**** Exercise material

/-- Rule R190: the two loops compute the row-wise draw, by induction on the number of rows. -/
theorem drawLoop_eq_drawRows (s : State) (x0 y0 n : Nat) :
    drawLoop s x0 y0 n = drawRows x0 y0 s.fb false (s.mem.readBytes s.idx.toNat n) := by
  induction n with
  | zero => rfl
  | succ n ih =>
    calc drawLoop s x0 y0 (n + 1)
        = drawCells x0 y0 (s.mem.read (s.idx.toNat + n)) n 8 (drawLoop s x0 y0 n) := by
          simp only [drawLoop, List.range_succ, List.foldl_append, List.foldl_cons, List.foldl_nil]; rfl
      _ = drawRow x0 (y0 + n) (s.mem.read (s.idx.toNat + n))
            (drawRows x0 y0 s.fb false (s.mem.readBytes s.idx.toNat n)) := by rw [drawCells_eight, ih]
      _ = drawRows x0 y0 s.fb false (s.mem.readBytes s.idx.toNat (n + 1)) := by
          rw [Memory.readBytes_succ, drawRows_concat, Memory.length_readBytes]

/-- Settles O34 (rule R190). -/
theorem drawRefinesTheCellLoop : Obligations.DrawRefinesTheCellLoop := by
  intro x y n s hr
  rw [drawLoop_eq_drawRows]
  exact ⟨s.drawn x y n, exec_drw_of_inRange x y hr, rfl, s.drawn_getV_vf x y n⟩

end Sys2Proof.Machine
end

section
/-! PROOFS. The step: the errors before an instruction executes, completion and halting, the frame bookkeeping (rules R100
to R109, R240 to R244, R260, R261). -/

namespace Sys2Proof.Machine

open Sys2Proof.Claims

/-- Rule R14: in the execute phase, `PC` minus 2 is the address of the instruction. -/
theorem State.advance_pc_sub (s : State) : s.advance.pc - 2 = s.pc := BitVec.add_sub_cancel s.pc 2

/-- Rule R243: an error from the execute phase leaves the state before the step, with `HALT` alone changed. -/
theorem State.advance_raiseWord (s : State) (code : ErrorCode) (w : Word) :
    s.advance.raiseWord code w = { s with halt := .halted code (some w) s.pc } := by
  rw [State.raiseWord, State.instrAddr, s.advance_pc_sub]; rfl

/-- Rule R101: the fetch error. -/
theorem step_fetchError {s : State} (hr : s.halt = .running) (hp : 4094 < s.pc.toNat) :
    step s = .next { s with halt := .halted .addressError none s.pc } := by
  simp only [step, hr, State.fetchWord_of_gt hp]; rfl

/-- Rule R96: a step on a word that names no instruction. -/
theorem step_unsupported {s : State} {r : Reject} (hr : s.halt = .running) (hp : s.pc.toNat ≤ 4094)
    (hd : decodeWord (s.mem.readWord s.pc.toNat) = .error r) :
    step s = .next { s with halt := .halted .unsupportedOpcode (some (s.mem.readWord s.pc.toNat)) s.pc } := by
  simp only [step, hr, State.fetchWord_of_le hp, hd]
  exact congrArg _ (s.advance_raiseWord .unsupportedOpcode _)

/-- Rules R106, R108: a step whose instruction completes. -/
theorem step_completed {s t : State} {i : Instr} (hr : s.halt = .running) (hp : s.pc.toNat ≤ 4094)
    (hd : decodeWord (s.mem.readWord s.pc.toNat) = .ok i) (he : exec i s.advance = .next t) (ht : t.halt = .running) :
    step s = .next t.completeCycle := by
  rw [step_decoded hr hp hd, he, finishStep, State.endStep_running ht]

/-- `HALT` is `Running` or `Halted(...)`. -/
theorem step_of_not_running {s : State} (h : s.halt ≠ .running) : step s = .fault .engineHalted := by
  cases hh : s.halt with
  | running => exact absurd hh h
  | halted c w a => exact step_halted hh

/-- Settles O40 (rules R101, R245). -/
theorem fetchAbove4094Halts : Obligations.FetchAbove4094Halts :=
  fun _ hr hp => step_fetchError hr hp

/-- Settles O41 (rules R96, R122). -/
theorem unsupportedWordsHalt : Obligations.UnsupportedWordsHalt := by
  refine ⟨unsupportedBy96_iff, ?_⟩
  rintro s w hr hp rfl hu
  obtain ⟨r, hd⟩ := (unsupportedBy96_iff _).1 hu
  exact step_unsupported hr hp hd

/-- Settles O42 (rules R100, R112): a running engine has one of the four cases of a step, a halted one has none. -/
theorem stepExistsExactlyWhileRunning : Obligations.StepExistsExactlyWhileRunning := by
  intro s
  refine ⟨⟨fun ⟨_, ht⟩ => (step_next ht).1, fun hr => ?_⟩, step_of_not_running⟩
  obtain ⟨t, ht, -⟩ := step_cases hr
  exact ⟨t, ht⟩

/-- Settles O43 (rules R104, R112): an instruction completes or raises, and either is a next state. -/
theorem everyInstructionAnswers : Obligations.EveryInstructionAnswers := by
  intro i s
  have h := exec_answers s i
  generalize exec i s = o at h
  cases h with
  | completes => exact ⟨_, rfl⟩
  | raises => exact ⟨_, rfl⟩

/-- Rule R241: an instruction that raises no error completes. -/
theorem exec_completes_of_raisedBy_nil {i : Instr} (h : raisedBy i = []) (s : State) :
    ∃ t, exec i s = .next t ∧ Completes s t := by
  have ha := exec_answers s i
  generalize exec i s = o at ha
  cases ha with
  | completes hc => exact ⟨_, rfl, hc⟩
  | raises hc => rw [h] at hc; cases hc

theorem raisedBy_of_cannotRaise {i : Instr} (h : cannotRaise i = true) : raisedBy i = [] := by
  cases i
  case ret | call | drw | skp | sknp | ldF | ldB | storeRegs | loadRegs => cases h
  all_goals rfl

/-- Settles O44 (rule R241). -/
theorem onlyListedInstructionsRaise : Obligations.OnlyListedInstructionsRaise := by
  refine ⟨fun i s h => ?_, fun s h => ⟨_, exec_ret_of_pos h, rfl⟩, fun s hr hp => ⟨_, step_fetchError hr hp, rfl⟩,
    fun s t _ ht u hu => ?_⟩
  · obtain ⟨t, ht, hc⟩ := exec_completes_of_raisedBy_nil (raisedBy_of_cannotRaise h) s
    exact ⟨t, ht, hc.halt⟩
  · rw [step_of_not_running ht] at hu
    cases hu

/-- Rule R240: an instruction raises an execution-time error, with a code from 3 to 9. -/
theorem number_of_raisedBy {i : Instr} {code : ErrorCode} (h : code ∈ raisedBy i) :
    3 ≤ code.number ∧ code.number ≤ 9 := by
  cases code
  case loadError | modeError => cases i <;> simp [raisedBy] at h
  all_goals decide

/-- Settles O45 (rules R105, R243), by the four cases of a step; one that completes does not halt. -/
theorem errorsArePrecise : Obligations.ErrorsArePrecise := by
  intro s t hstep ht
  obtain ⟨hr, hcase⟩ := step_next hstep
  cases hcase with
  | fetchError hp => exact ⟨.addressError, none, rfl, by decide, by decide, (if_pos hp).symm, fun _ => rfl⟩
  | unsupported hp hd =>
    refine ⟨.unsupportedOpcode, some (s.mem.readWord s.pc.toNat), s.advance_raiseWord _ _, by decide, by decide,
      (if_neg (by omega)).symm, fun h => by cases h⟩
  | raised hp hd hc =>
    obtain ⟨hge, hle⟩ := number_of_raisedBy hc
    rw [encode_of_decodeWord hd]
    exact ⟨_, some (s.mem.readWord s.pc.toNat), s.advance_raiseWord _ _, hge, hle, (if_neg (by omega)).symm,
      fun h => by cases h⟩
  | completed hp hd he hc =>
    exact absurd (hc.halt.trans hr) ht

/-- Rule R260: the number of a timer after a tick. -/
theorem toNat_countDown (b : Byte) : (countDown b).toNat = b.toNat - 1 := by
  unfold countDown
  split
  case isTrue h => rw [h]; rfl
  case isFalse h => bv_omega

/-- Rule R261: the beep level, by `BEEP_SAMPLE`. -/
theorem State.beepLevel_eq (s : State) :
    s.beepLevel =
      if s.params.beepSample = .postDecrement then decide (countDown s.st ≠ 0) else decide (s.st ≠ 0) := by
  unfold State.beepLevel
  cases s.params.beepSample <;> simp [bne, ← Bool.beq_eq_decide_eq]

/-- Settles O46 (rules R106, R108, R260, R261): the completed step ends by the frame bookkeeping, in the form of rule
R108. -/
theorem frameBookkeepingFollowsCompletion : Obligations.FrameBookkeepingFollowsCompletion := by
  intro s t i hr hp hd he ht
  have hstep : step s = .next t.completeCycle := step_completed hr hp hd he ht
  rw [hstep, completeCycle_eq]
  refine ⟨fun hne => by rw [if_neg hne], fun heq => ⟨{ t.tick with cyc := 0 }, by rw [if_pos heq], rfl,
    toNat_countDown t.dt, toNat_countDown t.st, t.beepLevel_eq, rfl, rfl⟩⟩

********

**Work to be completed:** Copy all the lines from the data above that hold the word "ErrorCode".

**Response area:**
theorem State.advance_raiseWord (s : State) (code : ErrorCode) (w : Word) :
theorem number_of_raisedBy {i : Instr} {code : ErrorCode} (h : code ∈ raisedBy i) :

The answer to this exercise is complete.